What Wealth Is Zakatable?
Zakat doesn't apply to everything you own. It applies to growing wealth — what the classical scholars called al-māl al-nāmī, wealth with the capacity for increase.
Think of it this way: trim hair, and it grows back. That's zakatable wealth. A hand? Cut it, and it doesn't grow back. That's not zakatable.
The broad principle: if it's liquid, tradeable, or held as savings, it's likely zakatable. If it's a personal-use item that doesn't generate income, it's not. And all of it reduces to three foundational categories.
Category 1: Your Money
Money is the most straightforward category. All four madhahib agree unanimously — if it's cash or acts like cash, it's zakatable. No exceptions, no debate.
This includes:
- Cash on hand — physical bills in your wallet, at home, or in a safe, regardless of currency
- Bank accounts — checking, savings, GICs, term deposits, high-interest savings accounts
- Foreign currency — convert to Canadian dollars at today's exchange rate on your Zakat date
- Prepaid cards and digital wallets — any stored balance you control
- Cryptocurrency — Bitcoin, Ethereum, stablecoins, altcoins, tokens. Contemporary scholars treat crypto as a liquid, tradeable asset. Whether they classify it as currency (thaman), a tradeable commodity (ʿurūḍ al-tijārah), or a digital asset sui generis, the conclusion is the same: the full market value is zakatable at 2.5%
Example: You have $5,000 in checking, $20,000 in savings, and $2,000 in a GIC. Your total zakatable cash is $27,000. Zakat = 2.5% × $27,000 = $675.
Money you've lent to others
Here's one people miss: money you've lent someone is still your money. Whether it's a personal loan, a business receivable, or an outstanding mahr, it's part of your wealth. Whether you pay zakat on it now depends on the type of debt and your school of thought — the schools differ significantly, from including all debts immediately to deferring zakat entirely until you receive repayment.
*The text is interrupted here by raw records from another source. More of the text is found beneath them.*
-- ==== Sys2Proof/Syntax.lean ====
section
/-!
DEFINITION. The commands of the block: one constructor of `Instr` for each row of spec/opcode_table.json, with the operands
that the environment gives it. A command is an operation of the block's interface or an event of its environment. Numbers
are plain `Nat`; `Instr.wf` (WellFormed.lean) says which range each operand can take.
-/

namespace Sys2Proof.Machine

/-- The four networks of R20. -/
inductive Net where
  | req | rsp | snp | dat
  deriving DecidableEq, Repr

/-- A place on the mesh of this chip (R98): router coordinates and port (0 NI, 1 OFF_N, 2 OFF_E, 3 OFF_S, 4 OFF_W, 5 BN,
7 GROUP). -/
structure Loc where
  x : Nat
  y : Nat
  port : Nat
  deriving DecidableEq, Repr

/-- A packet: the header fields of R101, R103 and R104, the operation-specific fields `args` in the order in which
`fieldsOf` (Machine/Packets.lean) lists them for the opcode, and the payload bytes of a DAT packet. -/
structure Pkt where
  net : Net
  op : Nat
  dst : Loc
  src : Loc
  ten : Nat
  flow : Nat
  txn : Nat
  esc : Bool
  egen : Nat
  hops : Nat
  args : List Nat
  data : List Nat
  deriving DecidableEq, Repr

/-- The results that an image check, a digest or a comparison made outside the modelled state can have. -/
inductive Verdict where
  | good | bad
  deriving DecidableEq, Repr

end Sys2Proof.Machine

namespace Sys2Proof

open Sys2Proof.Machine
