-- ==== Sys2Proof/Machine/RegTable.lean ====
section
/-!
DEFINITION. The register space of R460: which block each register lies in, its offset, how many copies it has and their
stride, its reset domain (R12), and its fields with their types (R10) and reset values, row by row as the register tables
of the spec give them. A field `Fld` names a register and a bit range. Reserved bits have no field: they read zero and
ignore writes (R7).
-/

namespace Sys2Proof.Machine

/-- The blocks of R460. -/
inductive Blk where
  | fb | ch | bn | tp | hp | mp | ol | rg | tn | rt | ni
  deriving DecidableEq, Repr

/-- The reset domains of R12. -/
inductive Dom where
  | cold | sticky | warm | bn | region | island | link
  deriving DecidableEq, Repr

/-- The field types of R10. -/
inductive FTy where
  | rw | ro | w1c | wo | rwl | sh
  deriving DecidableEq, Repr

/-- One field of a register: bits hi:lo, its type and its reset value. -/
structure FieldDef where
  hi : Nat
  lo : Nat
  ty : FTy
  reset : Nat
  deriving DecidableEq, Repr

/-- One register of a block: offset, number of copies and their stride in bytes, reset domain, whether its view is U. -/
structure RegDef where
  blk : Blk
  off : Nat
  count : Nat
  stride : Nat
  dom : Dom
  user : Bool
  fields : List FieldDef
  deriving DecidableEq, Repr

/-- A named field of a register. -/
structure Fld where
  reg : RegDef
  hi : Nat
  lo : Nat
  deriving DecidableEq, Repr

/-- First offset of instance n of a block (R460). -/
def Blk.base (b : Blk) (n : Nat) : Nat :=
  match b with
  | .fb => 0x00000000
  | .ch => 0x00040000
  | .bn => 0x00041000
  | .tp => 0x00042000
  | .hp => 0x00048000 + 0x8000 * n
  | .mp => 0x00060000 + 0x2000 * n
  | .ol => 0x00080000 + 0x1000 * n
  | .rg => 0x000A0000 + 0x1000 * n
  | .tn => 0x00100000 + 0x1000 * n
  | .rt => 0x01000000 + 0x4000 * n
  | .ni => 0x04000000 + 0x8000 * n

/-- Instances of a block (R460). -/
def Blk.count : Blk → Nat
  | .fb | .ch | .bn | .tp => 1
  | .hp => 2
  | .mp => 16
  | .ol => 32
  | .rg => 36
  | .tn => 64
  | .rt | .ni => 2304

/-- Bytes of one instance of a block (R460). -/
def Blk.size : Blk → Nat
  | .fb => 0x40000
  | .ch | .bn | .tp | .ol | .rg | .tn => 0x1000
  | .hp => 0x8000
  | .mp => 0x2000
  | .rt => 0x4000
  | .ni => 0x8000

/-- The block that holds the units of a kind (R273); the router block holds the reduction unit. -/
def UnitKind.blk : UnitKind → Blk
  | .ni => .ni | .red => .rt | .rg => .rg | .mp => .mp | .ol => .ol | .hp => .hp | .tp => .tp | .bn => .bn

/-- Offset of the error set in its block (R273). -/
def UnitKind.setBase : UnitKind → Nat
  | .ni => 0x0E00 | .red => 0x3100 | _ => 0x0400

/-- Offset of the first logbook entry (R425). -/
def UnitKind.logBase : UnitKind → Nat
  | .ni => 0x0200 | _ => 0x0800

/-- Offset of the logbook pointer (R425). -/
def UnitKind.logPtr : UnitKind → Nat
  | .ni => 0x0138 | _ => 0x07F0
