-- ==== Sys2Proof/Machine/State.lean ====
section
/-!
DEFINITION. The state of the block: plain data, one structure for each part of the block, and the state right after reset.
Registers of plain storage live in `State.regs` (RegTable.lean lists them); the status registers that only show other state
are computed when they are read (`readReg`, Machine/RegView.lean).
-/

namespace Sys2Proof.Machine

/-! ## Chronometer and regions -/

/-- The chronometer count C and the held marks H (R35, R36), 60 bits each. C is held once for the chronometer and its 36
repeaters, which count the same edges. -/
structure Chrono where
  c : Nat := 0
  h : Nat := 0
  deriving DecidableEq, Repr

/-- The rest of the chronometer: the anchor hold as last sampled (R46), the sync step to make at the next mark (R329), the
stop wire (R430), the level of TICK, whether its last kick came in time (R300), and the C that a domain may still hold because it has not
accepted the newest one (R55), and the C at which SYNC was last sent (R328) and last received, or awaited anew (R330). -/
structure ChrCtl where
  holdSample : Bool := false
  hold : Bool := false
  syncStep : Option Bool := none
  stopWire : Bool := false
  stopSeen : Nat := 0
  stopBeat : Nat := 0
  tick : Bool := false
  refGone : Bool := false
  kickOk : Bool := true
  prevC : Nat := 0
  syncSent : Nat := 0
  syncGot : Nat := 0
  deriving DecidableEq, Repr

/-- A region's escapement and controller (R40 to R52). `slot` is the next slot of local beat `L`; 16 means that the beat is
complete. -/
structure Region where
  L : Nat := 0
  s : Nat := 0
  slot : Nat := 16
  stalled : Bool := false
  absent : Bool := false
  holdReq : Bool := false
  loadPend : Bool := false
  held : Nat := 0
  demand : Nat := 0
  f3 : Bool := false
  frozen : Bool := false
  resync : Bool := true
  fenceMlink : Bool := false
  partialStop : Bool := false
  flits : Nat := 0
  reload : Bool := false
  sag : Nat := 0
  deriving DecidableEq, Repr

/-! ## Scheduled plane -/

/-- A decoded chart entry (R62). -/
structure Entry where
  beatStart : Nat
  repeatM1 : Nat
  period : Nat
  runM1 : Nat
  slotFirst : Nat
  slotLast : Nat
  slotStep : Nat
  inPort : Nat
  outMask : Nat
  action : Nat
  rctx : Nat
  stream : Nat
  cstep : Nat
  busDir : Nat
  busReach : Nat
  deriving DecidableEq, Repr

/-- A stream record of a segment image (R79). -/
structure StreamRec where
  handle : Nat
  dir : Nat
  waitReady : Bool
  cls : Nat
  offset : Nat
  signalEvery : Nat
  flits : Nat
  deriving DecidableEq, Repr

/-- A segment image as a bank holds it (R79, R80). -/
structure SegImg where
  chart : Nat
  seg : Nat
  last : Bool
  notify : Bool
  length : Nat
  reserve : Nat
  next : Nat
  digest : Nat
  streams : List StreamRec
  entries : List Entry
  landB : List (Nat × Nat)
  deriving DecidableEq, Repr

/-- A reduction context (R75, R169): who holds it (0 free, 1 a chart, 2 an open-plane reduction), whether it is full, its
accumulator (Machine/RedArith.lean says how it is written), the lead flit of a TOPK pair that waits for its tail (R181), the slot of
that lead and the number of its entry within the segment. -/
structure RCtx where
  owner : Nat := 0
  full : Bool := false
  acc : List Int := []
  lead : Option (List Int) := none
  leadSlot : Nat := 0
  leadEntry : Nat := 0
  deriving DecidableEq, Repr

/-- What a context is bound to (R171, R192): reduction id, operation, formats and K, and whether it is the tail of a TOPK
pair. -/
structure RBind where
  rid : Nat
  op : Nat
  inF : Nat
  outF : Nat
  k : Nat
  tail : Bool
  deriving DecidableEq, Repr

/-- A context slot of an open-plane reduction at a router (R189): its round, how many children have been combined, the
accumulator, the flags and phase of the partial, the packet of the result that waits for RED_ACK, and whether RED_BUSY holds it back. -/
structure RSlot where
  round : Nat
  got : Nat := 0
  acc : List Int := []
  sat : Bool := false
  err : Bool := false
  last : Bool := false
  phase : Nat := 0
  out : Option Pkt := none
  busy : Bool := false
  deriving DecidableEq, Repr

/-- An open-plane reduction at a router (R184 to R189): the root router of its group's tree, its children in combine order (4 for L, 0 to 3 for mesh ports, 16 + l
for level l of the rank tree), the merged exponent entries by round that its root keeps (R197), where its results go, its contexts and slots, and whether its route entry
reads ARRIVED, or it has rank 0: the root (R185, R186). -/
structure RRed where
  rid : Nat
  root : Nat
  gen : Nat
  kids : List Nat
  parent : Option Loc
  level : Nat
  bind : RBind
  wire : Bool
  toAll : Bool
  destTile : Nat
  group : Nat
  ten : Nat
  wide : Bool
  ctxs : List Nat
  slots : List RSlot
  air : SMap (List Int) := []
  fin : Bool := false
  top : Bool := false
  deriving DecidableEq, Repr

/-- A contribution staged at a router (R189): its child and the packet. -/
structure RStaged where
  kid : Nat
  pkt : Pkt
  deriving DecidableEq, Repr

/-- A flit handed to the NI and not yet written to scratchpad (R61): its stream, scratchpad offset, data and segment, and whether
its stream raises its signal with it (R74). -/
structure EjectE where
  stream : Nat
  ofs : Nat
  data : Nat
  seg : Nat
  signal : Bool
  deriving DecidableEq, Repr

/-- A packet waiting in a router's buffers (R95): input port (0–3 mesh, 4 L, 5 Binnacle, 6 the router's own combining slots), chosen output
(0–3 mesh or off-die, 4 L, 5 Binnacle, 6 a combining slot), the local beats in which no open run of its output could hold it, whether its
output is aged by it (R97), the route-table entry as it stood when the header arrived (R109), and the channel of the input in which it
waits: that in which it came. -/
structure Held where
  pkt : Pkt
  inPort : Nat
  out : Nat
  waited : Nat
  aged : Bool
  entry : Nat
  chan : Nat
  deriving DecidableEq, Repr

/-- A combining slot (R152): the packet's source and transaction, its opcode class (true for CREDIT_REQ), the packet number,
the input it came from, the answers expected and received, the counts of R154 or R156 so far, and the escape generation in which the packet
came (R111). -/
structure CombSlot where
  src : Loc
  txn : Nat
  credit : Bool
  pktNo : Nat
  group : Nat
  inPort : Nat
  expect : Nat
  got : Nat
  waitOn : List Nat
  counts : List Nat
  gen : Nat
  deriving DecidableEq, Repr

/-- A router and its NI's stream side (R61 to R112, R264): its chart banks, stream pointers and ready counts, contexts, open-plane buffers, combining slots
and the ports a fence has taken out of service. `start` is the local beat at which the current segment started; `fencedSeg` and
`lostSeg` ask for an abort at the next local beat (R285, R334), `stallSeen` says that this beat has stalled on a stream of the NI; `crc` and `crcFlits` are the consort sums of R264;
`shut` lists local beats whose gates were derived all ones (R67), and `prevDep` the departures to outer links in the last nine beats before
the current segment, latest first (R89); `ended` names the chart that the NI ran last, the last segment of it that ended and whether the
chart ended with it (R226, R227). -/
structure Router where
  cur : Option SegImg := none
  idle : Option SegImg := none
  bank : Nat := 0
  start : Nat := 0
  ptr : SMap Nat := []
  ready : SMap Nat := []
  readyNext : SMap Nat := []
  signals : SMap Nat := []
  ctx : SMap RCtx := []
  binds : SMap RBind := []
  strict : Bool := false
  sat : Bool := false
  reds : List RRed := []
  staged : List RStaged := []
  idHold : List Nat := []
  held : List Held := []
  rr : SMap Nat := []
  slots : List CombSlot := []
  oos : List Nat := []
  fencedSeg : Bool := false
  lostSeg : Bool := false
  stallSeen : Bool := false
  ejecting : List EjectE := []
  sound : SMap Nat := []
  sig : Nat := 0
  crc : Nat := 0xFFFFFFFFFFFFFFFF
  crcFlits : Nat := 0
  shut : List Nat := []
  prevDep : SMap (List Nat) := []
  ended : Option (Nat × Nat × Bool) := none
  deriving DecidableEq, Repr

/-- The chart an NI runs (R60, R80): launching NI, Lstart and the chart beat it stands for (R260), whether it is a system chart,
the save address of a pause, the offset of the next image to load, the ready counts a resume brings, the segment waiting for
contexts (R76), the local beat at which the next segment starts, the abort that waits for the next local beat, the pause
boundary, the segments whose SEG_DONE is still to be sent, the NI's own error status with whether SEG_ABORT has left, and
whether consort was armed at the launch (R263), the offset of the image of the segment that comes next, and whether that error status comes of a
fence (R295). -/
structure ChartRun where
  chart : Nat
  lstart : Nat
  cb : Nat
  launcher : Nat
  system : Bool
  ten : Nat
  saveAddr : Nat
  loading : Option Nat
  nextReady : SMap Nat
  waitSeg : Option SegImg
  nextStart : Nat
  abortPend : Option Nat
  pauseAt : Option Nat
  donePend : List (Nat × Nat)
  status : Nat
  sent : Bool
  armed : Bool
  nextOfs : Nat
  fence : Bool := false
  deriving DecidableEq, Repr

/-- A scheduled flit on its way (R61). `port` 0–3: input of the router at `slot`; 5: the row bus section, with `slot` the
row times 6 plus the region column, and `stream` the slot of the router that drove it; 8 + p: a result waiting to depart through output p (R67), to eject stream `stream` for L.
It is present at slot `v` of local beat `t`. -/
structure SFlit where
  slot : Nat
  port : Nat
  t : Nat
  v : Nat
  data : Nat
  ue : Bool
  crossing : Bool
  stream : Nat := 0
  deriving DecidableEq, Repr

/-- A segment of a launched chart (R83): its number, first local beat, LENGTH, LAST, NOTIFY and the timestamp taken when the
launching NI's region started it, with H and the map digest then (R233). -/
structure SegInfo where
  seg : Nat
  start : Nat
  length : Nat
  last : Bool
  notify : Bool
  ts : Nat
  h : Nat
  digest : List Nat
  deriving DecidableEq, Repr

/-- A chart launched by an NI (R60, R83, R254): its descriptor, slice group and members in order of logical tile, FB_MODE,
Lstart and the chart beat it stands for, the segment being reported, the segments known, what NIs have reported as
(segment, NI, status), the abort that decides its status with its segment, whether its completion is held for a repair and
the FB_MAP_GEN then (R295), the pause asked for: its descriptor, NEXT_SEG, CB and save address, and whether consort was armed at the launch (R263). -/
structure Launch where
  ni : Nat
  chart : Nat
  desc : Nat
  group : Nat
  ten : Nat
  mode : Nat
  members : List Nat
  lstart : Nat
  cb : Nat
  seg : Nat
  segs : List SegInfo
  done : List (Nat × Nat × Nat)
  abort : Option (Nat × Nat)
  holdGen : Option Nat
  pause : Option (Nat × Nat × Nat × Nat)
  saveBad : Option Nat
  armed : Bool
  deriving DecidableEq, Repr

/-! ## Open plane -/

/-- Where a packet is on its way to: the input `port` of the router at `slot` (4 is L, 5 the Binnacle attach, 0–3 the mesh
and off-die ports), or a unit. -/
inductive Place where
  | router (slot port : Nat)
  | unit (at_ : Loc)
  deriving DecidableEq, Repr

/-- A packet in flight. -/
structure Flight where
  place : Place
  pkt : Pkt
  deriving DecidableEq, Repr

/-- A flow context (R114 to R118): queued packets, bucket in sixteenths of a byte, tags, the head's charged length, the
eligible mark and the wheel position at which it is parked. -/
structure Flow where
  queue : List Pkt := []
  bucket : Nat := 0
  fLast : Nat := 0
  fHead : Nat := 0
  headLen : Nat := 0
  eligible : Bool := false
  parked : Option Nat := none
  deriving DecidableEq, Repr

/-- What an open transaction waits for (R121). -/
inductive TxUse where
  | read | credit | write | atomic | winOp | aperture | sigRead | hash | trace | record | descFetch | reg | headWr | cplWr | provWr
  deriving DecidableEq, Repr

/-- An open transaction of a source port (R102, R121). `src` is the key of the source port; `since` is the beat at which it was
opened, `noted` says that the wait table took it up (R427), and `lost` that a flushed queue held one of its packets (R54). -/
structure OTx where
  src : Nat
  txn : Nat
  use : TxUse
  desc : Nat
  xfer : Nat
  arg : Nat
  chip : Nat
  since : Nat
  noted : Bool
  lost : Bool
  deriving DecidableEq, Repr

/-! ## Remote memory -/

/-- A pending close of a window (R140, R141): drain or now, and who is answered (descriptor or remote issuer). -/
structure Close where
  drain : Bool
  desc : Option Nat
  issuer : Option Loc
  txn : Nat
  deriving DecidableEq, Repr

/-- A window (R128). -/
structure Window where
  state : Nat := 0
  epoch : Nat := 0
  pool : Nat := 0
  free : Nat := 0
  granted : Nat := 0
  used : Nat := 0
  notify : Nat := 0
  sinceSig : Nat := 0
  signals : Nat := 0
  opens : Nat := 0
  closes : List Close := []
  deriving DecidableEq, Repr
See Zakat on Money Owed to You for the full breakdown.
Category 2: Your Gold and Silver
Gold and silver held for investment or savings are always zakatable. This includes:
- Bars and coins — bullion, collectible coins held for value
- Unset gemstone-mounted pieces held primarily for investment
- Gold/silver stored in a vault or safety deposit box
- Precious metal ETFs — gold ETFs, silver ETFs represent ownership of physical metals, so they follow the same rules: 100% zakatable. See Crypto, Cash, and Precious Metal ETFs for more detail.
If you have a coin collection that includes gold, silver, or base metal coins, the zakat treatment depends on both the metal content and your intent. See Zakat on Coin Collections for the full breakdown.
The calculator uses current market prices to convert weights to dollar values. Enter the weight in grams and select the purity, and the value is calculated automatically.
Note: Personal-use jewelry (gold or silver you wear) is a separate and more nuanced question. Scholars differ by school on whether it's zakatable. See Zakat on Gold, Silver & Jewelry for that discussion.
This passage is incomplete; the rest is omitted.